> **Material to process**
-- ==== Sys2Proof/Machine/Encoder.lean ====
section
/-! DEFINITION. The chunk encoder (41_encoder.md): one `EncPixel` step consumes one pixel and emits its chunks; and
`EncFinish` (40_header_trailer.md R113). -/

namespace Sys2Proof.Machine

/-- A RUN chunk for the run counter: stored value `E.RUN - 2`, a run of `E.RUN - 1` pixels (R88, R134). -/
def Enc.pendingRun (e : Enc) : Instr := .run (e.run.toNat - 1)

/-- Emit the pending run, if there is one (R134, and R113's final flush). -/
def Enc.flushRun (e : Enc) : Enc :=
  if 2 ≤ e.run then { e.emit e.pendingRun with run := 0 } else e

/-- Run continuation and the cap of 64: 62 of 63 pending repetitions go out, one stays (R132). A first pixel equal to
SEED takes this path too, so a job's first chunk may be a RUN, as R132 says and R96 denies (log entry 23). -/
def Enc.continueRun (e : Enc) : Enc :=
  let e := { e with run := if e.run = 0 then 2 else e.run + 1 }
  if e.run = 64 then { e.emit (.run 62) with run := 2 } else e

/-- DIFF may be used: alpha unchanged and the three differences in [-2, 1] (R136). -/
def fitsDiff (p pp : Pixel) (d : Deltas) : Bool :=
  decide (p.a = pp.a) && inRange (-2) 1 d.dr && inRange (-2) 1 d.dg && inRange (-2) 1 d.db

/-- LUMA may be used: alpha unchanged, `dg` in [-32, 31], `dr_dg` and `db_dg` in [-8, 7] (R137). -/
def fitsLuma (p pp : Pixel) (d : Deltas) : Bool :=
  decide (p.a = pp.a) && inRange (-32) 31 d.dg && inRange (-8) 7 d.drDg && inRange (-8) 7 d.dbDg

/-- The chunk for a pixel that differs from the previous one, in the fixed priority INDEX, DIFF, LUMA, RGBA, RGB (R130
steps 3 to 6, R135 to R139). -/
def selectChunk (P : Params) (hist : History) (pp p : Pixel) : Instr :=
  let d := deltas P.deltaArith p pp
  if readSlot hist (pHash P p) = p then .index (pHash P p)
  else if fitsDiff p pp d then .diff d.dr d.dg d.db
  else if fitsLuma p pp d then .luma d.dg d.drDg d.dbDg
  else if p.a ≠ pp.a then .rgba p.r p.g p.b p.a
  else .rgb p.r p.g p.b

/-- The other branch of R130: flush the run, emit the chunk, then write the slot and the previous pixel (R134, R140). -/
def Enc.newPixel (P : Params) (p : Pixel) (e : Enc) : Enc :=
  let e := e.flushRun
  let e := e.emit (selectChunk P e.hist e.pp p)
  { e with hist := writeSlot e.hist (pHash P p) p, pp := p }

/-- `E.LEFT <- E.LEFT - 1; if E.LEFT == 0: E.PHASE <- FINISH` (R141). -/
def Enc.countPixel (e : Enc) : Enc :=
  { e with left := e.left - 1, phase := if e.left - 1 = 0 then .finish else e.phase }

/-- `EncPixel` on the pixel `q` taken from the input (R130). A pixel equal to the previous one takes the run path and no
other, so DIFF 0, 0, 0 is never emitted, as R136 and R142 say and R101 denies (log entry 24). -/
def Enc.pixel (P : Params) (q : Pixel) (e : Enc) : Enc :=
  let p := formPixel e.channels q
  Enc.countPixel (if p = e.pp then e.continueRun else e.newPixel P p)

/-- `EncFinish`: the final run flush, the terminator, and success (R113). -/
def Enc.finish (e : Enc) : Enc :=
  let e := e.flushRun
  let e := e.outBytes terminator
  { e with status := statusEncDone, phase := .done }

/-- An encoder's own step, by its phase (R24): `EncPixel` in PIXELS when a pixel is there, `EncFinish` in FINISH; none
while it waits for a command or a pixel (R46, R222). -/
def tickEnc (k : Nat) (s : State) : Outcome :=
  match s.encs[k]? with
  | none => .refused .noSuchEngine
  | some e =>
    match e.phase, e.input with
    | .idle, _ => .next s
    | .done, _ => .next s
    | .pixels, [] => .next s
    | .pixels, q :: qs => s.putEnc k (Enc.pixel s.params q { e with input := qs })
    | .finish, _ => s.putEnc k e.finish

/-- The encoder has an enabled step (R24). -/
def Enc.ready (e : Enc) : Bool :=
  match e.phase, e.input with
  | .pixels, _ :: _ => true
  | .finish, _ => true
  | .pixels, [] => false
  | .idle, _ => false
  | .done, _ => false

end Sys2Proof.Machine
end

> **Task details**
In the data above, find the line with "def Enc.flushRun (e" and the line with "e with hist". Retype both, plus every line between them, exactly.

> **Answer to this task**
def Enc.flushRun (e : Enc) : Enc :=
  if 2 ≤ e.run then { e.emit e.pendingRun with run := 0 } else e

/-- Run continuation and the cap of 64: 62 of 63 pending repetitions go out, one stays (R132). A first pixel equal to
SEED takes this path too, so a job's first chunk may be a RUN, as R132 says and R96 denies (log entry 23). -/
def Enc.continueRun (e : Enc) : Enc :=
  let e := { e with run := if e.run = 0 then 2 else e.run + 1 }
  if e.run = 64 then { e.emit (.run 62) with run := 2 } else e

/-- DIFF may be used: alpha unchanged and the three differences in [-2, 1] (R136). -/
def fitsDiff (p pp : Pixel) (d : Deltas) : Bool :=
  decide (p.a = pp.a) && inRange (-2) 1 d.dr && inRange (-2) 1 d.dg && inRange (-2) 1 d.db

/-- LUMA may be used: alpha unchanged, `dg` in [-32, 31], `dr_dg` and `db_dg` in [-8, 7] (R137). -/
def fitsLuma (p pp : Pixel) (d : Deltas) : Bool :=
  decide (p.a = pp.a) && inRange (-32) 31 d.dg && inRange (-8) 7 d.drDg && inRange (-8) 7 d.dbDg

/-- The chunk for a pixel that differs from the previous one, in the fixed priority INDEX, DIFF, LUMA, RGBA, RGB (R130
steps 3 to 6, R135 to R139). -/
def selectChunk (P : Params) (hist : History) (pp p : Pixel) : Instr :=
  let d := deltas P.deltaArith p pp
  if readSlot hist (pHash P p) = p then .index (pHash P p)
  else if fitsDiff p pp d then .diff d.dr d.dg d.db
  else if fitsLuma p pp d then .luma d.dg d.drDg d.dbDg
  else if p.a ≠ pp.a then .rgba p.r p.g p.b p.a
  else .rgb p.r p.g p.b

/-- The other branch of R130: flush the run, emit the chunk, then write the slot and the previous pixel (R134, R140). -/
def Enc.newPixel (P : Params) (p : Pixel) (e : Enc) : Enc :=
  let e := e.flushRun
  let e := e.emit (selectChunk P e.hist e.pp p)
  { e with hist := writeSlot e.hist (pHash P p) p, pp := p }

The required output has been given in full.